◆ HOW TO COMPLETE THIS TASK:
List, from the lines below, each one with "bound" in it.

——

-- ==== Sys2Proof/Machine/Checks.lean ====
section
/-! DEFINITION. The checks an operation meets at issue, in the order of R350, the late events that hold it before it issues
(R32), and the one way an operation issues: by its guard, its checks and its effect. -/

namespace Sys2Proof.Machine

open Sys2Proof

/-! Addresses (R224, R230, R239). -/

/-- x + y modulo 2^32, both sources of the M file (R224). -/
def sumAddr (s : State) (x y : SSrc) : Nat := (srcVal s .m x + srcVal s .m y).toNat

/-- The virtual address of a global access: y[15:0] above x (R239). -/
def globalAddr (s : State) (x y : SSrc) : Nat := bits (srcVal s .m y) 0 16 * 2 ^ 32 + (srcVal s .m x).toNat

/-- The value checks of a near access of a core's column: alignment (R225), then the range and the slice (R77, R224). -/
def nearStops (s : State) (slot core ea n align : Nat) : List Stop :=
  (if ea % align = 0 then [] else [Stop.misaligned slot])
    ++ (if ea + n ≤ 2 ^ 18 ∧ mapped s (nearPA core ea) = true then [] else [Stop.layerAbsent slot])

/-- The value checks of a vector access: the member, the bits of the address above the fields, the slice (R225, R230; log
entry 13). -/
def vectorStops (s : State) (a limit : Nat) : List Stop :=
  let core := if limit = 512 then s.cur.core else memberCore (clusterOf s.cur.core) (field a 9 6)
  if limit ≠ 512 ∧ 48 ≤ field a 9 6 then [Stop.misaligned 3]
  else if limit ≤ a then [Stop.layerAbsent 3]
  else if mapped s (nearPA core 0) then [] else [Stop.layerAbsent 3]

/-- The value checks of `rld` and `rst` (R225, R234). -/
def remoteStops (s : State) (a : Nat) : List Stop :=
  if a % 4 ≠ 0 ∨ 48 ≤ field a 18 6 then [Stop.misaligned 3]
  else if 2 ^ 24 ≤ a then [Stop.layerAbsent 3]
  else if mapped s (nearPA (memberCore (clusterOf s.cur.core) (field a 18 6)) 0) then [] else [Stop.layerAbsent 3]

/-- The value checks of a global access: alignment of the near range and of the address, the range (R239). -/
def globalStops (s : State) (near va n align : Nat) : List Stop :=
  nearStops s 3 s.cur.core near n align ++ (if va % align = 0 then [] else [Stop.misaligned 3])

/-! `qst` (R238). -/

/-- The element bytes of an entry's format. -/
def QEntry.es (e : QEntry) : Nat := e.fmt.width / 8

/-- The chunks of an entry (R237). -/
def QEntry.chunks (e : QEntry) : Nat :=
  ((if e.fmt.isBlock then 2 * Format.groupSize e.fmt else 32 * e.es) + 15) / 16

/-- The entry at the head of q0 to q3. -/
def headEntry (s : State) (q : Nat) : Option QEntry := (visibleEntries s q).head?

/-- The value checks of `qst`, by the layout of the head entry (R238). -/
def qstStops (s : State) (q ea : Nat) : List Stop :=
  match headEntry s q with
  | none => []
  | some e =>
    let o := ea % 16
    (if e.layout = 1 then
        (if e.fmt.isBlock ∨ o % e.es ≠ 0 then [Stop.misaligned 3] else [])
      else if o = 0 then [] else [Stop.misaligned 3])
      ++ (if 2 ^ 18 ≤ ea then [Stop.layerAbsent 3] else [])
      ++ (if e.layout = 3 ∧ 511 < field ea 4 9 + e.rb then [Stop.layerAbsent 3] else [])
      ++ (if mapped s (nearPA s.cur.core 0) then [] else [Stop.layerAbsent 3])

——

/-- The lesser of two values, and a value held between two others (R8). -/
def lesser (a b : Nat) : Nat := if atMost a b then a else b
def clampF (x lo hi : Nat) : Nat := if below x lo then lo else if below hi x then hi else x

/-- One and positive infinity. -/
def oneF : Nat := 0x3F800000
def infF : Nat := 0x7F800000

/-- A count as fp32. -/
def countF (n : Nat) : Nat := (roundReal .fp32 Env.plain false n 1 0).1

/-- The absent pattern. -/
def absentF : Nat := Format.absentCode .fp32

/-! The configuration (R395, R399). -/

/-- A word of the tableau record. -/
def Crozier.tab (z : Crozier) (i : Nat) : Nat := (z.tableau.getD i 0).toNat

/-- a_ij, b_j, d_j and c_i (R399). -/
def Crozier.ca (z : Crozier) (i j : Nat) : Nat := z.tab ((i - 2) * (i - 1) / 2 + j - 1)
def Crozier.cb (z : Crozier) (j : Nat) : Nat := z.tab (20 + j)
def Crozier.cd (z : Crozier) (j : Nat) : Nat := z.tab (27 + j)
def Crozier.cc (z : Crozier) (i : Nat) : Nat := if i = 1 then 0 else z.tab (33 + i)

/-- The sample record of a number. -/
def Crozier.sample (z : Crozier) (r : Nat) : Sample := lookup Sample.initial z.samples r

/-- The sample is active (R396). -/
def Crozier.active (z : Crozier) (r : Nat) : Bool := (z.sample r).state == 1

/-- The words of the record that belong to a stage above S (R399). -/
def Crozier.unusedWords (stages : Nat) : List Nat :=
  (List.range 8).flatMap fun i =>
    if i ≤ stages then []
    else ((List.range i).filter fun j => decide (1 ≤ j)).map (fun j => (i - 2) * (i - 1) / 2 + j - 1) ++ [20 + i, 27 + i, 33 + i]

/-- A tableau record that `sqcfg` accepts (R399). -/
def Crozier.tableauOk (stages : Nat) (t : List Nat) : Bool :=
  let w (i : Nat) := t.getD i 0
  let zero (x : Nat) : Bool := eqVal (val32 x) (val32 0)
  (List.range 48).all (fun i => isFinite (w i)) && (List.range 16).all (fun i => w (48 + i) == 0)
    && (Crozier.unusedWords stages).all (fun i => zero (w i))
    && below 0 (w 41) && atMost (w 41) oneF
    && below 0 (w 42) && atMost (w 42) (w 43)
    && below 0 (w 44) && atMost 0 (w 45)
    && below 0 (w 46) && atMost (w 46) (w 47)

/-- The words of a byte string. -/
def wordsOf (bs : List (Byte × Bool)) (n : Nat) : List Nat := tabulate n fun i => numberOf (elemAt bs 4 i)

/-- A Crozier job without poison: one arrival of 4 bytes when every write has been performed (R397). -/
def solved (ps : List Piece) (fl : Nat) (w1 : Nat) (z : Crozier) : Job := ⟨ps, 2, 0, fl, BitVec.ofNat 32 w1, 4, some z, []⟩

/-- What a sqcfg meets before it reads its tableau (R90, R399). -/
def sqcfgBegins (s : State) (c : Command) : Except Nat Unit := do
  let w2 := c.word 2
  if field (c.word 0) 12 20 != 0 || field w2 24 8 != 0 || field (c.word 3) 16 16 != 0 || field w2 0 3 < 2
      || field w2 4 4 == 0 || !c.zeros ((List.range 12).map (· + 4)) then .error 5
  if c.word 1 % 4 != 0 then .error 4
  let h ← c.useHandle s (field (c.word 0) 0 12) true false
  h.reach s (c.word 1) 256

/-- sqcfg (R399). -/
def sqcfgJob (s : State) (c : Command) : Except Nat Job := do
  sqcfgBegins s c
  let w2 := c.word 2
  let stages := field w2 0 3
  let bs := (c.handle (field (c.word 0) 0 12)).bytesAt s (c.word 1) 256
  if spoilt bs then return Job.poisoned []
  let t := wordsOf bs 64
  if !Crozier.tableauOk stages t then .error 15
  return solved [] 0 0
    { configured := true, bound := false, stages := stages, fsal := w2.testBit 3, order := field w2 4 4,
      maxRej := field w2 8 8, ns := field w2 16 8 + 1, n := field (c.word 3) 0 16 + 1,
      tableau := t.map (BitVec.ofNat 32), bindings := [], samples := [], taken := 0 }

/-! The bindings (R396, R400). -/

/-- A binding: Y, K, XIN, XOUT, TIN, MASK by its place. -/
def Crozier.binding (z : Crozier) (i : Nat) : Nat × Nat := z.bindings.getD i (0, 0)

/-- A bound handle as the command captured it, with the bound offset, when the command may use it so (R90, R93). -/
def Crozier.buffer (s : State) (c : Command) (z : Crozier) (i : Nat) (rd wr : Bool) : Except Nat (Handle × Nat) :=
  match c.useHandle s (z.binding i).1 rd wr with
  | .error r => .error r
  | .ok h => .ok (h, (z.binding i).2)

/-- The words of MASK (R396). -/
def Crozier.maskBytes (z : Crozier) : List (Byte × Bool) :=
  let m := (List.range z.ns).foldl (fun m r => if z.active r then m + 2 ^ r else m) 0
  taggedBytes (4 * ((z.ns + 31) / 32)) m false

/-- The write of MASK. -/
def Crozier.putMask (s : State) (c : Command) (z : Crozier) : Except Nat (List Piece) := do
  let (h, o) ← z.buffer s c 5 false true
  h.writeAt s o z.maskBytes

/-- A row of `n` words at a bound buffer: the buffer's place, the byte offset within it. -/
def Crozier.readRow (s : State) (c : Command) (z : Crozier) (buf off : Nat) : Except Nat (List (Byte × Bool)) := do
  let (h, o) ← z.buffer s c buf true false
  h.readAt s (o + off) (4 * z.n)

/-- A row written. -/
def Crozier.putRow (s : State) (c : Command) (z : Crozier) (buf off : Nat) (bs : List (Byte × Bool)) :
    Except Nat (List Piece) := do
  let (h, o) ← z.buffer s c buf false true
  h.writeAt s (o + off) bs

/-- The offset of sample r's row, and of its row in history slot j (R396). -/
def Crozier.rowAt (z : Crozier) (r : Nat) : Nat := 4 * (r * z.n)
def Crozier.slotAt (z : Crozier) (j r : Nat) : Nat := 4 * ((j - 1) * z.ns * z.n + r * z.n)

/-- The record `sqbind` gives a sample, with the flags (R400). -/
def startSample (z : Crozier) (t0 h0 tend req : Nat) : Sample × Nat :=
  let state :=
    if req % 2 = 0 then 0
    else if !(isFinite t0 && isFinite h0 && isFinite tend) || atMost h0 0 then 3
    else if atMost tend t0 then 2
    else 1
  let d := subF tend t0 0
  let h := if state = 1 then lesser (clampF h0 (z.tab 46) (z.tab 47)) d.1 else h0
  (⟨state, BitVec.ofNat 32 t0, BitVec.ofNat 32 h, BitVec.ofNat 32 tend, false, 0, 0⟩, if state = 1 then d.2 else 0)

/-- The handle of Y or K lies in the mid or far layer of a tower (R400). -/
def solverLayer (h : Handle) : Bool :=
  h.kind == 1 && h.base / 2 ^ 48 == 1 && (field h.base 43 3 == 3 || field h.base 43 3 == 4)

——

◆ WRITTEN SOLUTION:
    { configured := true, bound := false, stages := stages, fsal := w2.testBit 3, order := field w2 4 4,
/-- A bound handle as the command captured it, with the bound offset, when the command may use it so (R90, R93). -/
/-- A row of `n` words at a bound buffer: the buffer's place, the byte offset within it. -/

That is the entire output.